THE PROBLEM:
In the material below, count the lines with the word "dormantCmd" and state that number only.
· · ·
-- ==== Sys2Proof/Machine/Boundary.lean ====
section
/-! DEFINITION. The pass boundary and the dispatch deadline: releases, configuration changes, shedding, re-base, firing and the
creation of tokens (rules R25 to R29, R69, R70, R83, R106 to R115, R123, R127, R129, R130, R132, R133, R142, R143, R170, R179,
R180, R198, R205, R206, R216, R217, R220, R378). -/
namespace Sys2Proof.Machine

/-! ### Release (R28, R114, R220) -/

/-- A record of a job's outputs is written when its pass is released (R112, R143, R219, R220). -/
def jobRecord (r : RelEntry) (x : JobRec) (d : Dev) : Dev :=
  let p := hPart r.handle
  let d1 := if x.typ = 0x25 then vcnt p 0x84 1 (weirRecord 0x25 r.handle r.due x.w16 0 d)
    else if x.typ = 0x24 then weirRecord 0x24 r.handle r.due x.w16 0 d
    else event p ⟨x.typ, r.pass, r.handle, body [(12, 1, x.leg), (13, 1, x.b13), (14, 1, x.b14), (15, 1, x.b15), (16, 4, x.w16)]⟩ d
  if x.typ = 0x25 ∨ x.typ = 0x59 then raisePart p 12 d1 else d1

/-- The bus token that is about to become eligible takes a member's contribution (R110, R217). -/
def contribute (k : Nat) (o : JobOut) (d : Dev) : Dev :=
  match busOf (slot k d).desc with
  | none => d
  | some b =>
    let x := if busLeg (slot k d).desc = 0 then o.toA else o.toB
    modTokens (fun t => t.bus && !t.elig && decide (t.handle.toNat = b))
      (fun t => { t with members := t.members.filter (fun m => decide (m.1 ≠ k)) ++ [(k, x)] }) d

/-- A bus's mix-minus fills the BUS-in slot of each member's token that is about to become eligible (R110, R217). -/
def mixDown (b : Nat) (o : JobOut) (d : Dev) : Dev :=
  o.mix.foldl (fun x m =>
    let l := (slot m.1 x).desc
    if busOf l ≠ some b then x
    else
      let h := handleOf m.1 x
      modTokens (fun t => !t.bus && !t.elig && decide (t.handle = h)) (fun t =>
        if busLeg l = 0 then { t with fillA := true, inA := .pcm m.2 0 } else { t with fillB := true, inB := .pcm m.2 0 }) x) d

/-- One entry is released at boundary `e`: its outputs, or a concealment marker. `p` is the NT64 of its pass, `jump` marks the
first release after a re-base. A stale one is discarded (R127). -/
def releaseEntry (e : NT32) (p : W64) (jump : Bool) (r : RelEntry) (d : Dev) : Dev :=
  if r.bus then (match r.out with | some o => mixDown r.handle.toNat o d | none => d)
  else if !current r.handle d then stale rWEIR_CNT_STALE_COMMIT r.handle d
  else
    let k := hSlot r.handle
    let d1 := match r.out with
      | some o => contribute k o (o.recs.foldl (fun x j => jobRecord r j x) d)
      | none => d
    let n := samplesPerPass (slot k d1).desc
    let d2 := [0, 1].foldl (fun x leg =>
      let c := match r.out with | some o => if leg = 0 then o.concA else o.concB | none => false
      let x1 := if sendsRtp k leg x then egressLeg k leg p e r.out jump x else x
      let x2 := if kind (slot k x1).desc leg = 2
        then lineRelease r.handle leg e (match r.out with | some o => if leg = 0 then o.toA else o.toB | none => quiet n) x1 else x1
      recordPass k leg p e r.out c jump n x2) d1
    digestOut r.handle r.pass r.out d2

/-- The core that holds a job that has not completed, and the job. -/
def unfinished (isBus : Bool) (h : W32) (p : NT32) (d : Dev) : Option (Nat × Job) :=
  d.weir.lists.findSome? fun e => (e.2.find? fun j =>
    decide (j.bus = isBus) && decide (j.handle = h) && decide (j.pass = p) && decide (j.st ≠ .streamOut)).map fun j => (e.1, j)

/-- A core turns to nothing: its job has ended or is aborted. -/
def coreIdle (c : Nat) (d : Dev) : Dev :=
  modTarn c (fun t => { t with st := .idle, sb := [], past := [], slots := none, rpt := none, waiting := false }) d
· · ·
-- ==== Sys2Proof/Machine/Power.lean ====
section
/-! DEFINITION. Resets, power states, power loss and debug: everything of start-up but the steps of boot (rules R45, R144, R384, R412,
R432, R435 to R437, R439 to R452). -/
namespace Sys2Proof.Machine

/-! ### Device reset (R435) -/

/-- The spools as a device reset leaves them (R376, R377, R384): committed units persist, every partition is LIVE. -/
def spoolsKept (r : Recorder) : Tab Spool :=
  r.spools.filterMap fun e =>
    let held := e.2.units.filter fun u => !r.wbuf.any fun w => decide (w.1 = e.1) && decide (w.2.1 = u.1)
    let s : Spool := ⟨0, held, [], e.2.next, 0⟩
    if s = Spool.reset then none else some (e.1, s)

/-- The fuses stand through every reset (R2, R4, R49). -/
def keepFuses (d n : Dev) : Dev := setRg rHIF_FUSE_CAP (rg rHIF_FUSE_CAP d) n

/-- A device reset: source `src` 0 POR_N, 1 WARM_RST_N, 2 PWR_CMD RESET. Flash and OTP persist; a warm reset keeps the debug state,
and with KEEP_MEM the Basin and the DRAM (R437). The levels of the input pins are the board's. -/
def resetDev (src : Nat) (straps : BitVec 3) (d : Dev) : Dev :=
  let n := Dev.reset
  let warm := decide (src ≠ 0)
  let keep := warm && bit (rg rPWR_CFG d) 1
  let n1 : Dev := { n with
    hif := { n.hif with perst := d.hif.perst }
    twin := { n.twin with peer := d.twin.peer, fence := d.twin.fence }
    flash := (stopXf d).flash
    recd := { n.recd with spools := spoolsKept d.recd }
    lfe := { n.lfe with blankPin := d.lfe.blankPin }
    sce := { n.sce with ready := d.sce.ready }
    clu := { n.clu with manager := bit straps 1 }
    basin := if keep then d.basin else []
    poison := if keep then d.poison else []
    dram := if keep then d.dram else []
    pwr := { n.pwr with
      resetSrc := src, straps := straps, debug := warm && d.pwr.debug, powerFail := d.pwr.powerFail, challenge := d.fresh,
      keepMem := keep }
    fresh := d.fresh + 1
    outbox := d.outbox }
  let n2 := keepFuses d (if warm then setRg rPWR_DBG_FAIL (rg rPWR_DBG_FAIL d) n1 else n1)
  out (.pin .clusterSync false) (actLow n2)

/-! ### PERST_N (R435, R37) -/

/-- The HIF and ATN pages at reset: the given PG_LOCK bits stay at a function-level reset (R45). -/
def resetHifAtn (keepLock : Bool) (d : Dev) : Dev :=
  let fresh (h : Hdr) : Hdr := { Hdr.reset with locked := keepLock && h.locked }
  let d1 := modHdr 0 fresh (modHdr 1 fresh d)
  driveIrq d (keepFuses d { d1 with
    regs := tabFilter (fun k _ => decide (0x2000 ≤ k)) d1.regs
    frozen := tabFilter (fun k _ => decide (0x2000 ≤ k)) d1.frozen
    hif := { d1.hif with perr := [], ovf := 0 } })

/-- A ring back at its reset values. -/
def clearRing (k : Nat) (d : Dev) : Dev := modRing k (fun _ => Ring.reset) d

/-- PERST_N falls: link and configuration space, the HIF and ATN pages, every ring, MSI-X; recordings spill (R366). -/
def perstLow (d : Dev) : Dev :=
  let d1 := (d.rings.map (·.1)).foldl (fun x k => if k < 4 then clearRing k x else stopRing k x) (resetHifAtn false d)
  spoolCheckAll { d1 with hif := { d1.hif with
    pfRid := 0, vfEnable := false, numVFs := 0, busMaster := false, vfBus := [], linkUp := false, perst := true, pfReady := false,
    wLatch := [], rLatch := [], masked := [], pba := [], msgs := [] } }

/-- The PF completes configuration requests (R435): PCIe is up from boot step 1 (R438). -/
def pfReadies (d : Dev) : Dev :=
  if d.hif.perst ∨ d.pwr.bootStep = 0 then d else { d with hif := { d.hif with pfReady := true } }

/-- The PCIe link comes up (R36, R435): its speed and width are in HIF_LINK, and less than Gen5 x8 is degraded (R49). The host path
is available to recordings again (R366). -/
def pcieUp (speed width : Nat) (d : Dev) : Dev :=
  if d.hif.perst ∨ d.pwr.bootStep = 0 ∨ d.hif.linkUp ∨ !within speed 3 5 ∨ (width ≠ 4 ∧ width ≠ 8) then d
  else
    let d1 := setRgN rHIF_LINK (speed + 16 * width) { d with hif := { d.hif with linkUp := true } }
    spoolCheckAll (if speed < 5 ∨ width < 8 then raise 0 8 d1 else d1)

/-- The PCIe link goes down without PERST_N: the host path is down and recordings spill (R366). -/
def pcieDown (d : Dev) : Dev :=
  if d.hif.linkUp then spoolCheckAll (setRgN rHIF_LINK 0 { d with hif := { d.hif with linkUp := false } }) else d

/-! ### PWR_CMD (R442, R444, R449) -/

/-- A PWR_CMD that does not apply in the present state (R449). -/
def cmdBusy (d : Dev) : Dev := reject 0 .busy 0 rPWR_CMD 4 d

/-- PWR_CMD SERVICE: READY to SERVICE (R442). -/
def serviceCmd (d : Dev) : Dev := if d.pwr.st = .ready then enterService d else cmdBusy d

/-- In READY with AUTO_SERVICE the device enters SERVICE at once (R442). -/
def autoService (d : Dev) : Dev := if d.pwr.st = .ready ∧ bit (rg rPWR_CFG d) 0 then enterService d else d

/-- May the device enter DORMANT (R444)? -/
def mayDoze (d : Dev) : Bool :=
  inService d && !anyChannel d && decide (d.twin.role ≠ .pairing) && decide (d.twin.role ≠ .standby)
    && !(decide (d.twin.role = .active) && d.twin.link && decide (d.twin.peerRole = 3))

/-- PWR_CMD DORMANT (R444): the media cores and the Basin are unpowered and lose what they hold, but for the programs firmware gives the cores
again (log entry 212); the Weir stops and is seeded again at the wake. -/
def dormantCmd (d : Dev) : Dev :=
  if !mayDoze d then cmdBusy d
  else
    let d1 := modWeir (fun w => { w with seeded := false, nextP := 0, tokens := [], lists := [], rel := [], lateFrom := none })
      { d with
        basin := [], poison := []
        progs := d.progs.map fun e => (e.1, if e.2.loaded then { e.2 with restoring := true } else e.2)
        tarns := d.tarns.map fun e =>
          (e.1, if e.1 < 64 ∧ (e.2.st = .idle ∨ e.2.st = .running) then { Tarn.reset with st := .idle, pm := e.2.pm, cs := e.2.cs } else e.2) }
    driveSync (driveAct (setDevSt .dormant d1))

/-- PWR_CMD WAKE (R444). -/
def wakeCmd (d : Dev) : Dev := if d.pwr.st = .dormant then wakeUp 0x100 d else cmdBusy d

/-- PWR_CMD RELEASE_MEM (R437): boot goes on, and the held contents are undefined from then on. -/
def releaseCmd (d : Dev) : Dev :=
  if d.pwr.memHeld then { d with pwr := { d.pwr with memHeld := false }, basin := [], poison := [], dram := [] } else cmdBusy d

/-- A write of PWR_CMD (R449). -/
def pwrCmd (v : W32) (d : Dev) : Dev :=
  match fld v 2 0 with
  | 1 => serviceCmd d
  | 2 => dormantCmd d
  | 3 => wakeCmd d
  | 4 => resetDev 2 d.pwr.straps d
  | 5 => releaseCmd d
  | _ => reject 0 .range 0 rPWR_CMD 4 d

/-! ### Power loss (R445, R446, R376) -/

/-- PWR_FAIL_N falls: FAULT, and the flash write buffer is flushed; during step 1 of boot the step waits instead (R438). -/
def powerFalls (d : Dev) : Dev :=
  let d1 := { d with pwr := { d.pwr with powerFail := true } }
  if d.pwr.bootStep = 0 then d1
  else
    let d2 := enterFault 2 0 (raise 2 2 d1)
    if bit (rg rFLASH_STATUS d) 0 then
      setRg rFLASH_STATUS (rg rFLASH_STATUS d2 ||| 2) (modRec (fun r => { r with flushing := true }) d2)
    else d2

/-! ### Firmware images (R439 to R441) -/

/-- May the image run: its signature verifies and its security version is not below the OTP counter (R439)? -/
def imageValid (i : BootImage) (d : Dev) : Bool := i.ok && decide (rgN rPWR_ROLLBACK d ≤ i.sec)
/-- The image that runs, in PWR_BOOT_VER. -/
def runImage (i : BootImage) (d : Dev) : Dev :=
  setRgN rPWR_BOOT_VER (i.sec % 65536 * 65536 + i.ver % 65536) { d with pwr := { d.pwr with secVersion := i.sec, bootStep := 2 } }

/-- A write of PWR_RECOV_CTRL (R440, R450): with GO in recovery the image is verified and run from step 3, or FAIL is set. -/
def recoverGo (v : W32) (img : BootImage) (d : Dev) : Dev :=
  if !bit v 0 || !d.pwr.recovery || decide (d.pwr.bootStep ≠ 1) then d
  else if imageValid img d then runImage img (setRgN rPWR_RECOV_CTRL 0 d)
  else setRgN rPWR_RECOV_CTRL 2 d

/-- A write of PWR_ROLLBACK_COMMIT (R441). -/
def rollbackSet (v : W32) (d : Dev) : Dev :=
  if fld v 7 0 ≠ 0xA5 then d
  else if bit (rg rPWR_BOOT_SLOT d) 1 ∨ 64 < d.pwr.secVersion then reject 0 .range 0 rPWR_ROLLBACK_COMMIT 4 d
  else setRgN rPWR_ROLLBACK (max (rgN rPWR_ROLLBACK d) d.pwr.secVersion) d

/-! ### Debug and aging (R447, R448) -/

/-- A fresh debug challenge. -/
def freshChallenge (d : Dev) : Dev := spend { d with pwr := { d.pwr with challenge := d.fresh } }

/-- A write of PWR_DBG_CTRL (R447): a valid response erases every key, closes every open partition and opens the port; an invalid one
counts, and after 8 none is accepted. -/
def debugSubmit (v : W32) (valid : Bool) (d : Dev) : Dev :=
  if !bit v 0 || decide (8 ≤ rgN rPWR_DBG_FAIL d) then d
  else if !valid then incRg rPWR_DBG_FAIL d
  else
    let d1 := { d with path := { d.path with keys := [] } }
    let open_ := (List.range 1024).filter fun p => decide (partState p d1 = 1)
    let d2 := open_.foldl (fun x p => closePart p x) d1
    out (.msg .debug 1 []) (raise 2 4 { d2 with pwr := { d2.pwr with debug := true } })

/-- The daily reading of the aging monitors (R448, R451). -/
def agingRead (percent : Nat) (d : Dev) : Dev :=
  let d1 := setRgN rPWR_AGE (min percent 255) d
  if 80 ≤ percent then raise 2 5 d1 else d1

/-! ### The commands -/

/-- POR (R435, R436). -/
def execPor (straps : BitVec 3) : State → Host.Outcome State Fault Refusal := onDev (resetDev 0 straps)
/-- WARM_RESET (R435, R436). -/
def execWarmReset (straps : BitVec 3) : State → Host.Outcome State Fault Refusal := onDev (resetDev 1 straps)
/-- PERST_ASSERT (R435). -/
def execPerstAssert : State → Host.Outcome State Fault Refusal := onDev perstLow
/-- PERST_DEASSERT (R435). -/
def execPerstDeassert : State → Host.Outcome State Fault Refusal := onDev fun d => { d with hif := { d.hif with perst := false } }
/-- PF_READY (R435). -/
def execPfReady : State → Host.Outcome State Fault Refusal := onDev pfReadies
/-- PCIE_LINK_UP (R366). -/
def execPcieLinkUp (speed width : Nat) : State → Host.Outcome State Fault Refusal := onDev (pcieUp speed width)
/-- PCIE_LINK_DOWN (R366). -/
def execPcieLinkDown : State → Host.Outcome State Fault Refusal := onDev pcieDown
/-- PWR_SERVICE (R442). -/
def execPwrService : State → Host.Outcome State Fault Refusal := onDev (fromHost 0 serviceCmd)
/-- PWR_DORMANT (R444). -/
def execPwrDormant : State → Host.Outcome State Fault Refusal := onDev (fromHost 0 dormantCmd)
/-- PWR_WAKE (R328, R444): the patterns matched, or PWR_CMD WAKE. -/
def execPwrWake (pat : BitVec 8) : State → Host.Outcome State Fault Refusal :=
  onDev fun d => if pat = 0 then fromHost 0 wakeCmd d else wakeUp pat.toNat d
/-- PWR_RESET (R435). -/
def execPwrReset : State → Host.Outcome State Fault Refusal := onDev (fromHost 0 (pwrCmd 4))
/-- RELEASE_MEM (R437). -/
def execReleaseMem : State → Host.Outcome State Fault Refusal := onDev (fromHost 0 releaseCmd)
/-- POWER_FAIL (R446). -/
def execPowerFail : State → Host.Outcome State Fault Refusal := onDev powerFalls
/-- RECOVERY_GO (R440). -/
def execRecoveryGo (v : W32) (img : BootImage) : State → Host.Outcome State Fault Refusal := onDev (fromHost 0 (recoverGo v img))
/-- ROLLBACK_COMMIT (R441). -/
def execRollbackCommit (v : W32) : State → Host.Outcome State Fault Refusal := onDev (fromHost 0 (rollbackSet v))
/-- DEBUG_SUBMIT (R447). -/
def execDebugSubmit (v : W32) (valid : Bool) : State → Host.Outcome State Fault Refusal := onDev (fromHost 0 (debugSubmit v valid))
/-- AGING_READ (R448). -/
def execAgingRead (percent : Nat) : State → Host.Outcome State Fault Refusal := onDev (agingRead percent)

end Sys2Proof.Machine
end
· · ·
WRITTEN ANSWER:
3